On 12/16/2016 03:31 AM, Michael Paquier wrote:
> On Thu, Dec 15, 2016 at 9:48 PM, Heikki Linnakangas <hlinnaka@iki.fi> wrote:
>> The only way to distinguish, is to know about every verifier kind there is,
>> and check whether rolpassword looks valid as anything else than a plaintext
>> password. And we already got tripped by a bug-of-omission on that once. If
>> we add more verifier formats in the future, it's bound to happen again.
>> Let's nip that source of bugs in the bud. Attached is a patch to implement
>> what I have in mind.
>
> OK, I had a look at the patch proposed.
>
> - if (!pg_md5_encrypt(username, username, namelen, encrypted))

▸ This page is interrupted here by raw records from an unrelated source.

/-- The issuing thread waits and its bundle reissues: nothing else changes. -/
def State.retry (s : State) (w : Wait) (opnd : Word) (own : Nat := w.owner s.ctx.core) : State :=
  (s.sleep s.ctx.core s.ctx.slot w opnd own).withRes (.retry w)

/-! ### Records (R367 to R370) -/

/-- A record of a fault that an origin's effect met, with the fields of R369. -/
def recordOf (o : Origin) (f : FaultInfo) (orphan : Bool) (cycle : Nat) : Record :=
  { code := f.code, slot := o.slot, orphan := orphan, core := o.core, ten := bindTen o.bind, cls := bindCls o.bind,
    pc := o.pc, a := o.a, v := o.v, addr := f.addr, aux0 := f.aux0, aux1 := f.aux1, stamp := cycle, ftgt := o.ftgt }

/-- A record joins those that wait at its core (R370). -/
def State.raiseRecord (s : State) (c : Nat) (r : Record) : State :=
  s.modCore c fun k => { k with waiting := k.waiting ++ [r] }

/-- All 32 places for waiting records are taken, one by each record that a thread of the core is still to park with: the event that would
produce a record waits (R370). -/
def State.recordsFull (s : State) (c : Nat) : Bool :=
  decide (32 ≤ (s.threads.filter fun x => x.1 / 16 == c).foldl (fun n x => n + x.2.parkAt.length) (s.core c).waiting.length)

/-! ### Chunks -/

/-- The chunk that begins before a bundle (R122, R124). -/
def Chunk.open (t : Thread) : Chunk :=
  { scope := t.csc, budget := t.budget, count := 0, g := t.g, pc := t.pc, tsw := t.tsw, v := t.v, h := t.h, link := t.link }

/-- Lines of 64 bytes that an interval of physical addresses touches. -/
def linesOf (pa n : Nat) : List Nat := (List.range ((pa + n - 1) / 64 - pa / 64 + 1)).map (pa / 64 + ·)

/-- The speculative lines of a chunk, read or written (R123). -/
def Chunk.lines (c : Chunk) : List Nat := c.writes.foldl insertNat c.reads

/-- The logged stores of a bundle-sized piece of memory about to change (R159). -/
def codeStores (s : State) (o : Origin) (fenced : Option Nat) (pa n : Nat) : List CodeStore :=
  if isDevice pa ∧ n ≠ 0 then
    (List.range ((pa + n - 1) / 16 - pa / 16 + 1)).map fun i =>
      let a := 16 * (pa / 16 + i)
      { addr := a, old := Mem.readN s.mem a 16, core := o.core, slot := o.slot, uid := o.uid, fenced := fenced }
  else []

/-- Sectors wholly covered by a write are no longer poisoned. -/
def clearPoison (p : List Nat) (pa n : Nat) : List Nat :=
  p.filter fun x => !(decide (pa ≤ 32 * x) && decide (32 * x + 32 ≤ pa + n))

/-- A write of bytes within one line at its home or owner, by an agent on a die (none beyond the dies): memory takes the bytes. A write of
the hub, the host or a shelf fill, which no fence of theirs follows, counts as fenced at once (R159): DESIGN CHOICE (assumption log 85); a
porter's, of slot 16, waits for its fence. And
the banks of the writer's die update their copies (R108). The banks of every other die that the directory lists lose the line, with an
atomic those of the own die too: a thread's access and a commit have had them invalidated by messages before; a write of an engine,
the hub, a porter or the host takes its invalidations in its own step (DESIGN CHOICE, assumption log 67). A write to host memory goes over
its tenant's link (R427). -/
def State.performLine (s : State) (o : Origin) (wdie : Option Nat) (atomic : Bool) (pa : Nat) (bytes : List Byte) : State :=
  let line := pa / 64
  let s := s.overLink (bindTen o.bind) pa
  let now := o.uid = 0 ∧ (Config.cores ≤ o.core ∨ o.slot ≠ 16)
  let s := if now ∧ isDevice pa then s.bump else s
  let s := { s with
    codeLog := s.codeLog ++ codeStores s o (if now then some (s.fresh - 1) else none) pa bytes.length,
    mem := Mem.writeN s.mem pa bytes,
    poison := clearPoison s.poison pa bytes.length }
  if isDevice pa then
    let s := match wdie with
      | some d => if atomic then s else s.bankStore d pa bytes
      | none => s
    match s.listed wdie atomic line with
    | [] => s
    | dies => (dies.foldl (fun s d => s.bankDrop d line) s).dirDrop line dies
  else s

/-- The invalidations of a line in the banks of dies, which a write of a thread waits for (R108). -/
def State.invalidate (s : State) (o : Origin) (line : Nat) (dies : List Nat) : State :=
  let wr := s.fresh
  let home := 4096 * (64 * line / Config.dieBytes)
  let s := { s.bump with unacked := s.unacked ++ [{ num := wr, org := o, line := line, left := dies.length }] }
  dies.foldl (fun s d => s.send { id := 0, src := home, dst := 4096 * d, dmod := s.modid, org := o, body := .inval line d wr }) s

/-- A write of a thread waits until the dies that its line's directory lists have invalidated it (R108): they are asked once. -/
def State.clearFor (s : State) (o : Origin) (line : Nat) (dies : List Nat) : State :=
  if dies = [] ∨ s.unacked.any fun u => u.org.uid == o.uid && u.line == line && u.left != 0 then s
  else s.invalidate o line dies

/-- The invalidations of a thread's writes have served: the writes are performed, or given up. -/
def State.unlock (s : State) (uid : Nat) : State := { s with unacked := s.unacked.filter fun u => u.org.uid != uid }

/-- A write of bytes that may cross lines, one line at a time (R125, R129). -/
def State.perform (s : State) (o : Origin) (wdie : Option Nat) (pa : Nat) (bytes : List Byte) : State :=
  match bytes with
  | [] => s
  | _ =>
    (linesOf pa bytes.length).foldl (fun s l =>
      let lo := max pa (64 * l)
      let hi := min (pa + bytes.length) (64 * l + 64)
      s.performLine o wdie false lo ((bytes.drop (lo - pa)).take (hi - lo))) s

/-- Runs of consecutive cells of a store buffer, as address and bytes. -/
def runsOf : List Host.Cell → List (Nat × List Byte)
  | [] => []
  | (a, b) :: r =>
    match runsOf r with
    | (x, bs) :: q => if x = a + 1 ∧ x % 64 ≠ 0 then (a, b :: bs) :: q else (a, [b]) :: (x, bs) :: q
    | [] => [(a, [b])]

/-- The chunks that a notice for lines written by thread (c, uid) with a scope reaches: by scope (R126), and from any scope where
the chunk has performed an atomic on one of the lines (R220): key and number. -/
def State.noticed (s : State) (c uid scope : Nat) (lines : List Nat) : List (Nat × Nat) :=
  s.threads.filterMap fun (key, t) =>
    match t.chunk with
    | some ck =>
      if t.uid ≠ uid ∧ (inScope ck.scope (key / 16) c ∨ inScope scope c (key / 16) ∨ ck.atoms.any lines.contains) then some (key, t.uid)
      else none
    | none => none

/-- The notices of a commit or of a step's write are sent to those chunks (R126, R127). -/
def State.notify (s : State) (o : Origin) (scope : Nat) (lines : List Nat) : State :=
  match lines with
  | [] => s
  | _ => (s.noticed o.core o.uid scope lines).foldl (fun s (key, uid) =>
      s.send { id := 0, src := o.core, dst := key / 16, dmod := s.modid, ten := bindTen o.bind, org := o,
               body := .notice (key % 16) uid lines }) s

/-- A notice that would reach a solo chunk (R127): then the commit or the write waits until the token is released. -/
def State.soloBlocks (s : State) (c uid scope : Nat) (lines : List Nat) : Bool :=
  (s.noticed c uid scope lines).any fun (key, _) =>
    match Tab.find s.threads key with
    | some t => t.solo
    | none => false

/-- The target word's core, module and index (R225, R230). -/
def twCore (w : Word) : Nat := fld w 0 14
/-- The module of a target word. -/
def twMod (w : Word) : Nat := fld w 14 6
/-- IBX or IDX of a target word. -/
def twIdx (w : Word) : Nat := fld w 20 5

/-- The message of a released effect; commands and launches are no messages between cores (R130, R231). -/
def Effect.message (o : Origin) (e : Effect) : Option Msg :=
  let m : Msg := { id := 0, src := o.core, dst := 0, ten := bindTen o.bind, org := o, body := .tokenReq }
  match e with
  | .post t v opc => some { m with dst := twCore t, dmod := twMod t, body := .post (twIdx t) v opc t }
  | .reply l v => some { m with dst := l % 16384, dmod := l / 16384 % 64, body := .post (l / 1048576 % 32) v 0x83 (BitVec.ofNat 64 l) }
  | .callat t tk l => some { m with dst := twCore t, dmod := twMod t, body := .callat tk l t }
  | .send t a0 a1 a2 a3 => some { m with
      dst := twCore t, dmod := twMod t,
      body := .chan (twIdx t) { a0 := a0, a1 := a1, a2 := a2, a3 := a3, bind := o.bind, root := o.root } (fld t 25 3) t false }
  | .chctl t b => some { m with dst := twCore t, dmod := twMod t, body := .chctl (twIdx t) b t }
  | .fork tk => some { m with dst := o.core, body := .fork tk }
  | .launch p => some { m with dst := 16384, body := .launch p (bindTen o.bind) (bindCls o.bind) none }
  | .cmd _ => none

/-- A released effect (R130): its message goes out, a command may start, an mmar travels to its target (R297). A join's post whose target
word has a reserved bit set goes to the own core, which refuses it (R234). -/
def State.release (s : State) (h : Held) : State :=
  match h.eff with
  | .cmd i =>
    let s := s.modCore h.org.core fun k =>
      { k with cmds := k.cmds.map fun c => if c.id = i then { c with held := false } else c }
    match (s.core h.org.core).cmds.find? (fun c => c.id == i) with
    | some c =>
      match c.instr with
      | .mmar _ =>
        s.send {
          id := 0, src := h.org.core, dst := fld c.gs 0 14, dmod := s.modid, ten := bindTen h.org.bind, org := h.org,
          body := .mmar (bindTen h.org.bind) (BitVec.ofNat 64 (fld c.gs 16 32)) i }
      | _ => s
    | none => s
  | .fork tk =>
    if (s.core h.org.core).deque.length < 256 then
      s.modCore h.org.core fun k => { k with deque := k.deque ++ [tk] }
    else
      { s.bump with net := s.net ++ [{
          id := s.fresh, src := h.org.core, dst := h.org.core, dmod := s.modid, ten := bindTen h.org.bind,
          org := h.org, body := .fork tk, stage := .wait s.cycle, born := s.cycle }] }
  | .launch p => s.send { id := 0, src := 16384, dst := 16384, dmod := s.modid, ten := bindTen h.org.bind, org := h.org,
                          body := .launch p (bindTen h.org.bind) (bindCls h.org.bind) none }
  | e =>
    match e.message h.org with
    | some m =>
      match e with
      | .post t _ opc => s.send (if opc = 0x81 ∧ 2 ^ 25 ≤ t.toNat then { m with dst := h.org.core, dmod := s.modid } else m)
      | _ => s.send m
    | none => s

/-- An effect of the issuing bundle: held in the open chunk, or released at once where the bundle is a step (R130). -/
def State.effect (s : State) (e : Effect) : State :=
  let h : Held := { org := s.origin, eff := e }
  match s.cur.chunk with
  | some _ => s.modCur fun t => { t with chunk := t.chunk.map fun c => { c with held := c.held ++ [h] } }
  | none => s.release h

/-- The solo token goes back to the hub (R127). -/
def State.dropToken (s : State) (c k : Nat) : State :=
  match s.thr c k with
  | some t => if t.solo then (s.modThr c k fun t => { t with solo := false }).modHub fun h => { h with token := none } else s
  | none => s

/-- The lines of a chunk that banks of other dies than its core's still hold by their directories, each with these dies (R108). -/
def State.toClear (s : State) (c : Nat) (ck : Chunk) : List (Nat × List Nat) :=
  ((runsOf ck.buf).map fun r => r.1 / 64).filterMap fun l =>
    match s.listed (some (dieOf c)) false l with
    | [] => none
    | d => some (l, d)

/-- The places that a core's access of n bytes within a line visits, from its first slice on (R15, R19, R107): the home slice, and the ring
stop above the vault where the slice lacks a sector; the core that owns a local line; the hub for host memory and the depot. None where
all lie in the own cluster. -/
def State.lineRoute (s : State) (c first pa n hint : Nat) (wr : Bool) : List Nat :=
  let way :=
    if isDevice pa then
      let hit := !wr && pa / Config.dieBytes != dieOf first && (s.bankLine first (pa / 64)).any fun l => l.has (pa % 64) n
      if hit then [first]
      else
        let h := (s.homeOf (s.fat (pa / Config.dieBytes) (pa % Config.dieBytes / Config.frameBytes)) pa).getD first
        [first, h] ++ (if s.vaultTrip h pa n hint wr then [16 * vaultOf pa, h] else [])
    else if pa < Config.accBase then [(pa - Config.localBase) / Config.localBytes]
    else if pa < Config.hostBase then [(pa - Config.accBase) / Config.accBytes]
    else [16384]
  if way.all (sameCluster c) then [] else way.dropWhile (sameCluster c)

/-- A bulk transfer to ask for: its line, whether it writes, the stops it visits. -/
structure Ask where
  line : Nat
  wr : Bool
  stops : List Nat
  /-- the module it goes to, where it is not the own one -/
  dmod : Option Nat := none
deriving DecidableEq, Repr

/-- A bulk transfer has been answered. -/
def State.atHand (s : State) (who line : Nat) : Bool := s.fetched.any fun x => x.who == who && x.line == line
/-- A flit of a bulk transfer was poisoned (R418). -/
def State.spoilt (s : State) (who line : Nat) : Bool := s.fetched.any fun x => x.who == who && x.line == line && x.bad
/-- The transfers that were made for an access have served it. -/
def State.usedUp (s : State) (who : Nat) : State := { s with fetched := s.fetched.filter fun x => x.who != who }

/-- A bulk transfer is asked for, unless it has been (R413). -/
def State.askLine (s : State) (who : Nat) (o : Origin) (ten : Nat) (a : Ask) : State :=
  let under := s.net.any fun m =>
    match m.body with
    | .bulk w l _ _ => w == who && l == a.line
    | _ => false
  match a.stops with
  | [] => s
  | d :: r =>
    if under ∨ s.atHand who a.line then s
    else s.send { id := 0, src := o.core, dst := d, dmod := a.dmod.getD s.modid, ten := ten, org := o, body := .bulk who a.line a.wr r }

> - elog(ERROR, "password encryption failed");
> - if (strcmp(password, encrypted) == 0)
> - ereport(ERROR,
> - (errcode(ERRCODE_INVALID_PARAMETER_VALUE),
> - errmsg("password must not contain user name")));
>
> This patch removes the only possible check for MD5 hashes that it has
> never been done in passwordcheck. It may be fine to remove it, but I would
> think that it is a good source of example regarding what could be done with
> MD5 hashes, though limited. So it seems to me that this check should involve
> as well pg_md5_encrypt on the username and compare if with the MD5 hash
> given by the caller.
Actually, it does still perform that check. There's a new function,
plain_crypt_verify, that passwordcheck uses now. plain_crypt_verify() is
intended to work with any future hash formats we might introduce in the
future (including SCRAM), so that passwordcheck doesn't need to know
about all the hash formats.
> A simple ALTER USER role PASSWORD 'foo' causes a crash:
Ah, fixed.
> + case PASSWORD_TYPE_PLAINTEXT:
> + shadow_pass = &shadow_pass[strlen("plain:")];
> + break;
> It would be a good idea to have a generic routine able to get the plain
> password value. In short I think that we should reduce the amount of
> locations where "plain:" prefix is hardcoded.
There is such a function included in the patch, get_plain_password(char
*shadow_pass), actually. Contrib/passwordcheck uses it. I figured that
in crypt.c itself, it's OK to do the above directly, but
get_plain_password() is intended to be used elsewhere.
Thanks for having a look! Attached is a new version, with that bug fixed.